Both the line with "theorem exists_runEvents_eq_next (is" and the line with "(30_encoding.md R112). -/" in the records below must appear in the output, along with every line between them, exactly and with nothing added.

------ Entries shown

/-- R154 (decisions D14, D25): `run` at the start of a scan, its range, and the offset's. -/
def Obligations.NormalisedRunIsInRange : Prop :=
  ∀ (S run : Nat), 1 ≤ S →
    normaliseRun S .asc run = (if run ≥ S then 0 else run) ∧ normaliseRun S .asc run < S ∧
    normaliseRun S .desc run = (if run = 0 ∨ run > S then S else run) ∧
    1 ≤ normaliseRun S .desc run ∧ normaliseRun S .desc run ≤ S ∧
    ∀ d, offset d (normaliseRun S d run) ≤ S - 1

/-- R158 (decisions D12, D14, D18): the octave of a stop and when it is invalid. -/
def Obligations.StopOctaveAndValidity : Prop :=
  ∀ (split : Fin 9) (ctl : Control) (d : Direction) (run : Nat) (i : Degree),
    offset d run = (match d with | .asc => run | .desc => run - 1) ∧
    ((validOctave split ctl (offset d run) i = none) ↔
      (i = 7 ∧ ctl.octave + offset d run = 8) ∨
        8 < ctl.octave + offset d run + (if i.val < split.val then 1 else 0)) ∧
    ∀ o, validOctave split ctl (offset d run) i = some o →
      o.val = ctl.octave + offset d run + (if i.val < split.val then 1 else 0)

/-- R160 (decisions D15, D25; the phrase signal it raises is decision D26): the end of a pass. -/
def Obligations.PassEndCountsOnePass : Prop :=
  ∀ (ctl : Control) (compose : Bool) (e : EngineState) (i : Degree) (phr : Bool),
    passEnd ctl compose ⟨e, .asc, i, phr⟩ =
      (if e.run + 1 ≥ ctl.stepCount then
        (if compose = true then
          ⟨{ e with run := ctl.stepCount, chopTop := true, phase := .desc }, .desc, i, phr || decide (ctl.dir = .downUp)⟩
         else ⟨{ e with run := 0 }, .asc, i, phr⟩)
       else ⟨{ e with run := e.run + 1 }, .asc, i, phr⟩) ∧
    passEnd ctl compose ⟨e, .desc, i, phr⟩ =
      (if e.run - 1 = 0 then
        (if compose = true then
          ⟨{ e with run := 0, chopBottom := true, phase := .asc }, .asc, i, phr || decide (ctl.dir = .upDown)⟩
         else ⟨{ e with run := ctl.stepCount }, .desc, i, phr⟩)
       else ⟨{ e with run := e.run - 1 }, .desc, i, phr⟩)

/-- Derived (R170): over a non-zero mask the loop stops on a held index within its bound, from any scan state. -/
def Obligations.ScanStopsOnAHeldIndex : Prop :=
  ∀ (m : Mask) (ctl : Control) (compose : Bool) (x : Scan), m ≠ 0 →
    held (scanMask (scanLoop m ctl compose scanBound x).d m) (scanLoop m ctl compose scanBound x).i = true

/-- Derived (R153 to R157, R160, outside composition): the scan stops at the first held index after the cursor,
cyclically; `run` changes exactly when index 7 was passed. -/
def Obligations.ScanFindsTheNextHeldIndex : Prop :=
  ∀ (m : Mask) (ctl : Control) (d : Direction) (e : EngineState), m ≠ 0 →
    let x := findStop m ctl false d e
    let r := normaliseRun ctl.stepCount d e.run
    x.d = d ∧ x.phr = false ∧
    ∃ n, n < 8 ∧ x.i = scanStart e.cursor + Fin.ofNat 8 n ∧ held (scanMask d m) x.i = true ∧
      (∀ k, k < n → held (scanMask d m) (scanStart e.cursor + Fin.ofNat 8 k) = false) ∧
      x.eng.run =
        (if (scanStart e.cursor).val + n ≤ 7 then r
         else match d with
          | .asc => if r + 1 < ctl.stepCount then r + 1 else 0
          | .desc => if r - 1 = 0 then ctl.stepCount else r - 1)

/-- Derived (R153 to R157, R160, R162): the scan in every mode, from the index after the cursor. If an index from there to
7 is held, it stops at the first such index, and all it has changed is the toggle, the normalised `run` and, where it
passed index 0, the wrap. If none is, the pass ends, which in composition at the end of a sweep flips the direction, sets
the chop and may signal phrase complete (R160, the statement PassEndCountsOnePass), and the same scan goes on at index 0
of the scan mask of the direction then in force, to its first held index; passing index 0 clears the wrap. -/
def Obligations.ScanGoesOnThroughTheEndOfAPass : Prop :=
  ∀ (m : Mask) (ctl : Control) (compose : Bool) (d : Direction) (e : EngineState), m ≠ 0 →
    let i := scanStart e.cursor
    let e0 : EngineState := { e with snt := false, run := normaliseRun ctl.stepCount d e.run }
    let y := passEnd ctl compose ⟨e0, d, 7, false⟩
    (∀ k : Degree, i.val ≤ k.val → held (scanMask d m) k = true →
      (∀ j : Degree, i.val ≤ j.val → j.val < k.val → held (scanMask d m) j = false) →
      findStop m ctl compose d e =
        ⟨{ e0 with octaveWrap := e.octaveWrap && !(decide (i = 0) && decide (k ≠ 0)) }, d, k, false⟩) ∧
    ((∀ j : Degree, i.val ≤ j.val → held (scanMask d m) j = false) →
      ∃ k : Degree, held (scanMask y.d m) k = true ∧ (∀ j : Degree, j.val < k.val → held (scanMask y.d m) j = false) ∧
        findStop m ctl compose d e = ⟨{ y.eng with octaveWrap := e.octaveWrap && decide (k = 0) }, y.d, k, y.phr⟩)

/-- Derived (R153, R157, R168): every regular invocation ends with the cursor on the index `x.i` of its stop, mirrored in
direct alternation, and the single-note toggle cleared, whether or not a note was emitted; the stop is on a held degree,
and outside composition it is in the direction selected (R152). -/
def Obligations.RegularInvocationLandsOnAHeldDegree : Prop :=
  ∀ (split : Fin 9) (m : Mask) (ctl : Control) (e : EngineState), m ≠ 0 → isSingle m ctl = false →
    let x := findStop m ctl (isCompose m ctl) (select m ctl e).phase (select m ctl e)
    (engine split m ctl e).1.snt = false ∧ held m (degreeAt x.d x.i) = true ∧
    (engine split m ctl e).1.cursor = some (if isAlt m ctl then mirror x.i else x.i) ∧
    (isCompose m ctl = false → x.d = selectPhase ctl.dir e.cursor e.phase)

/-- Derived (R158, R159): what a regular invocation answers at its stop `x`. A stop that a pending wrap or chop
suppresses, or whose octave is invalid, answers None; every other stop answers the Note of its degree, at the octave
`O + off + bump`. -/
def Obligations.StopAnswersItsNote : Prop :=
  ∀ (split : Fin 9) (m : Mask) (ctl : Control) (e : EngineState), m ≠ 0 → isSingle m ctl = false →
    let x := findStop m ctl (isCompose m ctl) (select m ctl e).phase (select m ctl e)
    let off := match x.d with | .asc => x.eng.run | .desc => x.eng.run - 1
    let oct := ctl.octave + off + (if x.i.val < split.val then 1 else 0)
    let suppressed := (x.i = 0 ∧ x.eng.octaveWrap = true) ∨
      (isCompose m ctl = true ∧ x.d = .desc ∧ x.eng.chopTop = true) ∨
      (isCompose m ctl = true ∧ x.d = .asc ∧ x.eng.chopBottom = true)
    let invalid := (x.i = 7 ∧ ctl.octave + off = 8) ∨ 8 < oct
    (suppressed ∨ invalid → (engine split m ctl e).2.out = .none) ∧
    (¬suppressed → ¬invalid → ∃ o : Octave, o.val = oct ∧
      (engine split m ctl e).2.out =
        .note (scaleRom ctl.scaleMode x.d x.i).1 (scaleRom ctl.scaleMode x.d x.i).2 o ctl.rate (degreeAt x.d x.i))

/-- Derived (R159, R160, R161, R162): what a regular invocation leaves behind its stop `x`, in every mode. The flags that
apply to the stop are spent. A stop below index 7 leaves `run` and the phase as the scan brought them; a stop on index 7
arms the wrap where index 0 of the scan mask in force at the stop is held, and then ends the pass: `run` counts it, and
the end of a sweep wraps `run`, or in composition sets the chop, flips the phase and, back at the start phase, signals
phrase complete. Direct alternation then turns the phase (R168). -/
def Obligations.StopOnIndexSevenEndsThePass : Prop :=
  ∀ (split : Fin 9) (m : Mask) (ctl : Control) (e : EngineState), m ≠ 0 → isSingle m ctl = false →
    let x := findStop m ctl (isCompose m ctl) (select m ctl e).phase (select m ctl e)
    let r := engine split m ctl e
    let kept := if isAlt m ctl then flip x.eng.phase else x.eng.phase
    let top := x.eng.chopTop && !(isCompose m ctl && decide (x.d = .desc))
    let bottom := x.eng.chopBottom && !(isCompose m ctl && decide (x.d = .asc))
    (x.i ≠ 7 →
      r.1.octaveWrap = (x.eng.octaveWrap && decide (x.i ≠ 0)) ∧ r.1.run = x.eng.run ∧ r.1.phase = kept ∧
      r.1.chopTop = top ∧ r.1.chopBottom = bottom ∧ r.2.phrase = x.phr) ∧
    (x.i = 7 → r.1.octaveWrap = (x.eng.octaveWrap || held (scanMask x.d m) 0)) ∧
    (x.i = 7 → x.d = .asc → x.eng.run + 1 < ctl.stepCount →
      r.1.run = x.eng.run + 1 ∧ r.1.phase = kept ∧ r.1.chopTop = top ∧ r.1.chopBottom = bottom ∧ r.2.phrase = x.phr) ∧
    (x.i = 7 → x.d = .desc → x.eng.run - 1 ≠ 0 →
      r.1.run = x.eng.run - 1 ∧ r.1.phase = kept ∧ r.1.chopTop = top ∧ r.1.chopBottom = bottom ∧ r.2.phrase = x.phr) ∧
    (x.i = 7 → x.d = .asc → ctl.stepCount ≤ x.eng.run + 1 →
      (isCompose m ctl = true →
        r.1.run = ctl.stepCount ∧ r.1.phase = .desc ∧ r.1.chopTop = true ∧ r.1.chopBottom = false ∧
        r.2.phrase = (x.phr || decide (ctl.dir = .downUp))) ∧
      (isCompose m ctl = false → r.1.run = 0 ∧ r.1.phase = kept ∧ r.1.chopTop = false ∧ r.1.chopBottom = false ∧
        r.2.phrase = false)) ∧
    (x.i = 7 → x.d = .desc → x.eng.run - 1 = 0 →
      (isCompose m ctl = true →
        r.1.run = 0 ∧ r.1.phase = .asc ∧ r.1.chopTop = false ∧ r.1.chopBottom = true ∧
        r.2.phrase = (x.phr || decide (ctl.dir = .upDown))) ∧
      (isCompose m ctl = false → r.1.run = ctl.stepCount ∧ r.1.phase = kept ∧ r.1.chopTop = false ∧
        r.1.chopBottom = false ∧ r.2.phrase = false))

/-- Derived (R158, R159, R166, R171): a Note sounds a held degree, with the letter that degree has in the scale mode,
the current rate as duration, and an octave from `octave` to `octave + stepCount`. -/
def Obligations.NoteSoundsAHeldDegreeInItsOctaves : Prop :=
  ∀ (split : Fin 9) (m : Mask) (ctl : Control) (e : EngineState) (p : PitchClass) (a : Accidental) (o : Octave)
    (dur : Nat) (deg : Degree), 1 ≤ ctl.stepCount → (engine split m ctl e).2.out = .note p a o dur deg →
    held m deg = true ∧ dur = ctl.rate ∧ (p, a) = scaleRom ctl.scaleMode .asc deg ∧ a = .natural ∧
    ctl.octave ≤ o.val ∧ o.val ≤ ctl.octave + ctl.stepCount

------------
------ Entries shown

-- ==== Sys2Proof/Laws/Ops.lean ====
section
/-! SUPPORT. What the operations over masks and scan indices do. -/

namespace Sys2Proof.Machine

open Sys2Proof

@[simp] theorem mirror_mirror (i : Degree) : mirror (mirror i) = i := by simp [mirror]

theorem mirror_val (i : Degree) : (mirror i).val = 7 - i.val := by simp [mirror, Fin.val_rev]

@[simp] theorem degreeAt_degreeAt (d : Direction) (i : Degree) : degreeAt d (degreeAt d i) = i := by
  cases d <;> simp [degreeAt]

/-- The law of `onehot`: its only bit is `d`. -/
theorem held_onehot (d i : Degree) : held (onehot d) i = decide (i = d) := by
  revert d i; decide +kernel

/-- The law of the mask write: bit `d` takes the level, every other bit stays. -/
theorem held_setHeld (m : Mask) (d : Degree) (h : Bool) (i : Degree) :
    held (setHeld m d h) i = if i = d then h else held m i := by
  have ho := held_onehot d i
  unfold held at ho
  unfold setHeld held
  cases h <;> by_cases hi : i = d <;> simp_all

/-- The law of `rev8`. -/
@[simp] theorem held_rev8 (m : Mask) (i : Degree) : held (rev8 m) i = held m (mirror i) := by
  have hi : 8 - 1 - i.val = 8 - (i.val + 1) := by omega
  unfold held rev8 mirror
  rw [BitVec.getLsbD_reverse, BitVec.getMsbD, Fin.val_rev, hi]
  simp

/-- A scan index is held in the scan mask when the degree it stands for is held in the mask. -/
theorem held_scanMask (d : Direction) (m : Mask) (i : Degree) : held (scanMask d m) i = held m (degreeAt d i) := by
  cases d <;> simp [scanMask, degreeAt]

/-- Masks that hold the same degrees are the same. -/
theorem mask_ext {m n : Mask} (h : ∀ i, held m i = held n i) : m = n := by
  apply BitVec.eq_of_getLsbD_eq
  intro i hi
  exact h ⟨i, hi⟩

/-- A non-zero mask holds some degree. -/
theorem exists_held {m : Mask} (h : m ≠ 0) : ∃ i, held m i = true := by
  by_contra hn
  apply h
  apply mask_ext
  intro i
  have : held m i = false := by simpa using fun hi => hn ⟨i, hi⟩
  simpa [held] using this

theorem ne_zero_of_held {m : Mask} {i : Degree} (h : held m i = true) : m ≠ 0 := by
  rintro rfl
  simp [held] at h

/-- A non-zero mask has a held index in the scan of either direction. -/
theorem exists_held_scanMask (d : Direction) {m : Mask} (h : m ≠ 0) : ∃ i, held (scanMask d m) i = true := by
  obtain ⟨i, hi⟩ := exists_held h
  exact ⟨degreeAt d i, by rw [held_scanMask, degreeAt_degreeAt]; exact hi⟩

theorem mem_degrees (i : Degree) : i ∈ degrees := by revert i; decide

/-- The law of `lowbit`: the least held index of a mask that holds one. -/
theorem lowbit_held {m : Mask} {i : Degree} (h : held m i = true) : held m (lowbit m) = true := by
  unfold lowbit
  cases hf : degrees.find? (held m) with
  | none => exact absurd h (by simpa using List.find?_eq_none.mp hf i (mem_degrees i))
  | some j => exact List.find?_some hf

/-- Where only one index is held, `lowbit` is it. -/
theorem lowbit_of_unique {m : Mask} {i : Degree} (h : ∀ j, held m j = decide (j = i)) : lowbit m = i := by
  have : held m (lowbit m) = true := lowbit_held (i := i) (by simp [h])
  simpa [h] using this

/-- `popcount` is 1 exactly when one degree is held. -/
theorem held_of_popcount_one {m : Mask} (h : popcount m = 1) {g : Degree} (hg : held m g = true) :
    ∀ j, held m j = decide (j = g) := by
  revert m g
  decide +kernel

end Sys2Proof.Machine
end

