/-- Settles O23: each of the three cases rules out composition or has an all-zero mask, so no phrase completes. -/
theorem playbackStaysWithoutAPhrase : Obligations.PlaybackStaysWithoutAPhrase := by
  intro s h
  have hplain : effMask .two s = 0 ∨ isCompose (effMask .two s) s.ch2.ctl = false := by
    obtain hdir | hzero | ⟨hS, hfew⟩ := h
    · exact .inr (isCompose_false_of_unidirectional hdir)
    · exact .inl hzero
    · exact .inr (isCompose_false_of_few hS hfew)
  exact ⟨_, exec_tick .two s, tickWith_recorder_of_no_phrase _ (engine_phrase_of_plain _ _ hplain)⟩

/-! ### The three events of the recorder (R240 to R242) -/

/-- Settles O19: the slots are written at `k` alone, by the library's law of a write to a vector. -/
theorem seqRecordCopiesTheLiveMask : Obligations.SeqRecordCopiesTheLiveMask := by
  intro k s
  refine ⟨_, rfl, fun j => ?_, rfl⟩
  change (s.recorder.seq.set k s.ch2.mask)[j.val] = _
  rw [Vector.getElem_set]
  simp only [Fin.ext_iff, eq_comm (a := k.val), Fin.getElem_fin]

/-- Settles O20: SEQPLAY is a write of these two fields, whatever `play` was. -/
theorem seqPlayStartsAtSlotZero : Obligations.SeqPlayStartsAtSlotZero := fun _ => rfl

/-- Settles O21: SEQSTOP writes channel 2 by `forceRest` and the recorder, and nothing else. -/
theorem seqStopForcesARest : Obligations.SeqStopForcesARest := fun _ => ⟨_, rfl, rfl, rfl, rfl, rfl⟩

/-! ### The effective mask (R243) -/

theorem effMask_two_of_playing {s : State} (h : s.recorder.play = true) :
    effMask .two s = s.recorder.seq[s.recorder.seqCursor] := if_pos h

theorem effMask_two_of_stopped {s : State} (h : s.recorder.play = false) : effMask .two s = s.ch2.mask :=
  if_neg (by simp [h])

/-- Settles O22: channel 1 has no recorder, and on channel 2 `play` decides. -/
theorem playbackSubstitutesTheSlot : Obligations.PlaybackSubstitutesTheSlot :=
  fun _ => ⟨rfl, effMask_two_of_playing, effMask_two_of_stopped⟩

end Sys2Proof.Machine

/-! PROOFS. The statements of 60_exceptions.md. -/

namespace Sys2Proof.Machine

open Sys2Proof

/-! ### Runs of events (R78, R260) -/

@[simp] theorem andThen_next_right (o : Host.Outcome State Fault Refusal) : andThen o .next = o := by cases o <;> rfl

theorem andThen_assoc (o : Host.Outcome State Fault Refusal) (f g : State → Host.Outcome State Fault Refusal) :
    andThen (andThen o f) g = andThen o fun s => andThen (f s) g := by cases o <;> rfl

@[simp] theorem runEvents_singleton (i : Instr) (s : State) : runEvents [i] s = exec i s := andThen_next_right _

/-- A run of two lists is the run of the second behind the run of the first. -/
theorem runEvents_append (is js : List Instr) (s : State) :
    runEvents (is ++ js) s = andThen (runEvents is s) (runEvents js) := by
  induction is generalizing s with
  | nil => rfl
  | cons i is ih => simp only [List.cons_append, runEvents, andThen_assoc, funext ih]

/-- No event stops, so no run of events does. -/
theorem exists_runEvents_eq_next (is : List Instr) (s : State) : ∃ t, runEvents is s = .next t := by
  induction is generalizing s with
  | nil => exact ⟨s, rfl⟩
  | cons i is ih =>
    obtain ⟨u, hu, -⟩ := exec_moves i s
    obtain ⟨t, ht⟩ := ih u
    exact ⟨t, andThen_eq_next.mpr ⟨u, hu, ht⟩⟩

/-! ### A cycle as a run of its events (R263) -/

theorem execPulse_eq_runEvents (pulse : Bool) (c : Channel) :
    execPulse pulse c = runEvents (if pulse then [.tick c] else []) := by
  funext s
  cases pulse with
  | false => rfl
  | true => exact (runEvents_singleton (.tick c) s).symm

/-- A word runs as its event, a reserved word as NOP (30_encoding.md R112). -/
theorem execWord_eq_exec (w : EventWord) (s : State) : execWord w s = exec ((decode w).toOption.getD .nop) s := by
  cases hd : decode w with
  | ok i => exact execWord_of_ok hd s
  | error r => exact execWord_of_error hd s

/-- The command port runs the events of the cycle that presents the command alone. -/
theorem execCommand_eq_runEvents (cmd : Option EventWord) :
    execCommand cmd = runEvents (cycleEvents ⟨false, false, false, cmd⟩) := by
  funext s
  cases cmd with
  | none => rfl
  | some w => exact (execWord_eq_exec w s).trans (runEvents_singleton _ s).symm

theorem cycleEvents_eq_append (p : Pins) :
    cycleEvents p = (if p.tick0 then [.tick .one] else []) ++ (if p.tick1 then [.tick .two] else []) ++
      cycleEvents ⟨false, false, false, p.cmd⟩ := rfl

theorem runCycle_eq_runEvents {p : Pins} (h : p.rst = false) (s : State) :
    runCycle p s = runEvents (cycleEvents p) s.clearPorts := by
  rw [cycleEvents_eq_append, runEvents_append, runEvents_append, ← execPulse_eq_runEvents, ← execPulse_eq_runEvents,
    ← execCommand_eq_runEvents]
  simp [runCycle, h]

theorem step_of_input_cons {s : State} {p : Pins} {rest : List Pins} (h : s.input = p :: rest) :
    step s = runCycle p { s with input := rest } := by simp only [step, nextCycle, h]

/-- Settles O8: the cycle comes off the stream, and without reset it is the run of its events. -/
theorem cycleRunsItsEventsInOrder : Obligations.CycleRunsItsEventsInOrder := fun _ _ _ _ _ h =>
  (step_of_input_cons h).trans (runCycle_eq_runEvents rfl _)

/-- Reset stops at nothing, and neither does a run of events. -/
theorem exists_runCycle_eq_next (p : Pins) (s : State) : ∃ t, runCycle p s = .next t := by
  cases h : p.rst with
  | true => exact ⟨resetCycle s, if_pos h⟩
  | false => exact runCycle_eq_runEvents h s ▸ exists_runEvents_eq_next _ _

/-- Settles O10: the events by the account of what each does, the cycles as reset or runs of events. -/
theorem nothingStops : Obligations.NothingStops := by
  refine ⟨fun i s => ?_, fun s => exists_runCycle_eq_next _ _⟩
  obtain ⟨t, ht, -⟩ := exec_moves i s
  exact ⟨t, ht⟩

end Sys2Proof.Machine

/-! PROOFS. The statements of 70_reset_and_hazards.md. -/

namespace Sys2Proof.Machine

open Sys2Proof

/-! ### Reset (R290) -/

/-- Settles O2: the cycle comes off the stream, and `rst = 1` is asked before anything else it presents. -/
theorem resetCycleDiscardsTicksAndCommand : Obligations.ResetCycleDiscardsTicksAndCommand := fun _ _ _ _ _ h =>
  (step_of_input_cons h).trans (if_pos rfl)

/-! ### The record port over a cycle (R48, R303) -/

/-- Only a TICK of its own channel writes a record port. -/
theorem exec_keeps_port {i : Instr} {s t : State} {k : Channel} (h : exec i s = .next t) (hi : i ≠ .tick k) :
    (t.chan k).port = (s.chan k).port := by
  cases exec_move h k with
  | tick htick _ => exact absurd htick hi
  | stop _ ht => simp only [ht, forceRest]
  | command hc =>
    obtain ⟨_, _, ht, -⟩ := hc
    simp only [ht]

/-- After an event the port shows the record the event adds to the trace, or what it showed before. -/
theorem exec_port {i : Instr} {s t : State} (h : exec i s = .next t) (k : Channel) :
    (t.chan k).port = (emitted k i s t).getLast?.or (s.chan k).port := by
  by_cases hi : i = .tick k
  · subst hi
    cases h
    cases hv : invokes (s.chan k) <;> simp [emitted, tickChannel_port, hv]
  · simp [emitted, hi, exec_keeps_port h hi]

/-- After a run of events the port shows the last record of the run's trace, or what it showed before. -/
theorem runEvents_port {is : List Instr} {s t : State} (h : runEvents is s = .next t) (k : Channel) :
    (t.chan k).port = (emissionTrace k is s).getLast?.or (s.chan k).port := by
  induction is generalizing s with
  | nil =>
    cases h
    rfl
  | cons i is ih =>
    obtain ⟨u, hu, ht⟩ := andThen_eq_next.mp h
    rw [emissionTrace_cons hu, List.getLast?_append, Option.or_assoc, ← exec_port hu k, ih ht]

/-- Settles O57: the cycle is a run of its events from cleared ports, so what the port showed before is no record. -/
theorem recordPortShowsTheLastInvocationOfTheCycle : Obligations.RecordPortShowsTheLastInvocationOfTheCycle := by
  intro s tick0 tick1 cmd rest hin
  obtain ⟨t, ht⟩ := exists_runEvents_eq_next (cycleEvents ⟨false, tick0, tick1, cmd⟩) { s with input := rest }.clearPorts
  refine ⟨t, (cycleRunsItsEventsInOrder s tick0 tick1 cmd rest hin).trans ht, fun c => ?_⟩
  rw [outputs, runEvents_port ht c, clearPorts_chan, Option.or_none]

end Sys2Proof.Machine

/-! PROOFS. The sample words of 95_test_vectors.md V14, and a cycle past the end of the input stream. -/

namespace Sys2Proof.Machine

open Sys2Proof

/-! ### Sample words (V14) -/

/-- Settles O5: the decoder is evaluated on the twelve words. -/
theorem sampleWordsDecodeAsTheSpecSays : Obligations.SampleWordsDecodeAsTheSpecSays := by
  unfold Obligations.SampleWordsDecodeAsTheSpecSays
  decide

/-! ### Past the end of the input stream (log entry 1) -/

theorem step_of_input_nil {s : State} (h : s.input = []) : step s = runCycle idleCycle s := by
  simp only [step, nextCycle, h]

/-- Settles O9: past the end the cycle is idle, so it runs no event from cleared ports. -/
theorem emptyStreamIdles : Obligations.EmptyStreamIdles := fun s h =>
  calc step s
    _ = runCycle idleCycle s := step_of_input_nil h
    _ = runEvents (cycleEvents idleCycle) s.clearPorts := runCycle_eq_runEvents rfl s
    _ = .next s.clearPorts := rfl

------------

Solution |
theorem exists_runEvents_eq_next (is : List Instr) (s : State) : ∃ t, runEvents is s = .next t := by
  induction is generalizing s with
  | nil => exact ⟨s, rfl⟩
  | cons i is ih =>
    obtain ⟨u, hu, -⟩ := exec_moves i s
    obtain ⟨t, ht⟩ := ih u
    exact ⟨t, andThen_eq_next.mpr ⟨u, hu, ht⟩⟩

/-! ### A cycle as a run of its events (R263) -/

theorem execPulse_eq_runEvents (pulse : Bool) (c : Channel) :
    execPulse pulse c = runEvents (if pulse then [.tick c] else []) := by
  funext s
  cases pulse with
  | false => rfl
  | true => exact (runEvents_singleton (.tick c) s).symm

/-- A word runs as its event, a reserved word as NOP (30_encoding.md R112). -/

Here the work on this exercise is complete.